Please retype the records below exactly, from the first line down to and including the line with "open Sys2Proof Sys2Proof.Machine".

******

-- ==== Sys2Proof/Certificates/Slice0/Obligations.lean ====
section
/-! DEFINITION. The statements about the machine, one `def Obligations.<Name> : Prop` each; their vocabulary is
Sys2Proof/Safety.lean. Nothing here is proved. -/

open Sys2Proof Sys2Proof.Machine Sys2Proof.Safety

/-! ### Encoding -/

/-- 30_encoding.md R81, R86, R91: decoding the word of an instruction gives it back, whatever its modifiers and selectors.
Rests on the spec's decisions D9, D10 (log 7). -/
def Obligations.EncodeDecodeRoundTrip : Prop :=
  ∀ i : Instr, decode (encode i) = .ok i

/-- 30_encoding.md R87: "two command words that agree in bits 19:13, 10 and 5:0 execute identically", and for an opcode other
than 12 (hex) bits 18:13 are ignored as well.
Rests on the spec's decision D9 (log 7). -/
def Obligations.IgnoredBitsExecuteIdentically : Prop :=
  (∀ (w w' : Word) (s : State), w &&& 0x000FE43F = w' &&& 0x000FE43F → command w s = command w' s) ∧
  (∀ (w w' : Word) (s : State), w &&& 0x3F ≠ 0x12 → w &&& 0x0008043F = w' &&& 0x0008043F → command w s = command w' s)

/-- 30_encoding.md R94, derived from R91: the worked encodings, decoded and encoded.
Rests on the spec's decisions D9, D10, D33 (log 7). -/
def Obligations.WorkedEncodingsDecode : Prop :=
  encode (.rtps true false) = 0x00080001 ∧ encode (.rtpt true false) = 0x00080030 ∧ encode .nclip = 0x00000006 ∧
  encode (.sqr true false) = 0x00080028 ∧
  encode (.mvmva true false (.mat .l) .ir (.vec .bk)) = 0x000BA012 ∧
  encode (.ncds true true) = 0x00080413 ∧ encode .avsz3 = 0x0000002D ∧
  decode 0x00080001 = .ok (.rtps true false) ∧ decode 0x00080030 = .ok (.rtpt true false) ∧
  decode 0x00000006 = .ok .nclip ∧ decode 0x00080028 = .ok (.sqr true false) ∧
  decode 0x000BA012 = .ok (.mvmva true false (.mat .l) .ir (.vec .bk)) ∧
  decode 0x00080413 = .ok (.ncds true true) ∧ decode 0x0000002D = .ok .avsz3 ∧
  decode 0x4A180001 = .ok (.rtps true false) ∧ decode 0x00000000 = .error (.unrecognised 0)

/-- 30_encoding.md R82, R85, R86: what every opcode value decodes to, `sf` from bit 19, `lm` from bit 10, the selectors from
bits 18:17, 16:15 and 14:13 in the listing order; every other opcode value is unrecognised.
Rests on the spec's decisions D9, D10, D33 (log 7). -/
def Obligations.OpcodeTableDecodes : Prop :=
  ∀ w : Word,
    let sf := w.getLsbD 19
    let lm := w.getLsbD 10
    let op := w.toNat % 64
    let mx := w.toNat / 2 ^ 17 % 4
    let vx := w.toNat / 2 ^ 15 % 4
    let tx := w.toNat / 2 ^ 13 % 4
    (op = 0x01 → decode w = .ok (.rtps sf lm)) ∧ (op = 0x06 → decode w = .ok .nclip) ∧
    (op = 0x0C → decode w = .ok (.op sf lm)) ∧ (op = 0x10 → decode w = .ok (.dcps sf lm)) ∧
    (op = 0x11 → decode w = .ok (.intpl sf lm)) ∧
    (op = 0x12 → decode w = .ok (.mvmva sf lm
      (if mx = 0 then .mat .rt else if mx = 1 then .mat .l else if mx = 2 then .mat .lr else .reserved)
      (if vx = 0 then .vertex 0 else if vx = 1 then .vertex 1 else if vx = 2 then .vertex 2 else .ir)
      (if tx = 0 then .vec .tr else if tx = 1 then .vec .bk else if tx = 2 then .vec .fc else .zero))) ∧
    (op = 0x13 → decode w = .ok (.ncds sf lm)) ∧ (op = 0x16 → decode w = .ok (.ncdt sf lm)) ∧
    (op = 0x1B → decode w = .ok (.nccs sf lm)) ∧ (op = 0x28 → decode w = .ok (.sqr sf lm)) ∧
    (op = 0x29 → decode w = .ok (.dcpl sf lm)) ∧ (op = 0x2A → decode w = .ok (.dcpt sf lm)) ∧
    (op = 0x2D → decode w = .ok .avsz3) ∧ (op = 0x2E → decode w = .ok .avsz4) ∧
    (op = 0x30 → decode w = .ok (.rtpt sf lm)) ∧ (op = 0x3D → decode w = .ok (.gpf sf lm)) ∧
    (op = 0x3E → decode w = .ok (.gpl sf lm)) ∧ (op = 0x3F → decode w = .ok (.ncct sf lm)) ∧
    (op ∉ opcodeValues → decode w = .error (.unrecognised (w.setWidth 6)))

/-! ### Transactions and the step -/

/-- 30_encoding.md R83: a `COMMAND` clears `FLAG`, then runs the instruction its word decodes to and answers true, or does
nothing and answers false; the error bit, step 4, is computed on every `READ` (10_state.md R46).
Rests on the spec's decision D12 for an unrecognised opcode (log 10), and on the model's choice of how transactions stand in
`State` (log 2). -/
def Obligations.StepRunsDecodedInstruction : Prop :=
  ∀ (s : State) (cmd : Word) (rest : List Transaction), s.pending = .command cmd :: rest →
    let s0 : State := { s with regs := { s.regs with flag := 0 }, pending := rest }
    step s =
      match decode cmd with
      | .ok i =>
        match exec i s0 with
        | .next t => .next { t with response := .recognised true }
        | .fault e => .fault e
        | .refused e => .refused e
      | .error _ => .next { s0 with response := .recognised false }

/-- 30_encoding.md R88, 60_exceptions.md R221: an opcode value outside the table clears `FLAG`, changes no other register and
answers false.
Rests on the spec's decision D12 (log 10). -/
def Obligations.UnrecognisedCommandClearsFlagOnly : Prop :=
  ∀ (s : State) (cmd : Word) (rest : List Transaction),
    s.pending = .command cmd :: rest → cmd.toNat % 64 ∉ opcodeValues →
    step s = .next { regs := { s.regs with flag := 0 }, pending := rest, response := .recognised false }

******

Task output:
-- ==== Sys2Proof/Certificates/Slice0/Obligations.lean ====
section
/-! DEFINITION. The statements about the machine, one `def Obligations.<Name> : Prop` each; their vocabulary is
Sys2Proof/Safety.lean. Nothing here is proved. -/

open Sys2Proof Sys2Proof.Machine Sys2Proof.Safety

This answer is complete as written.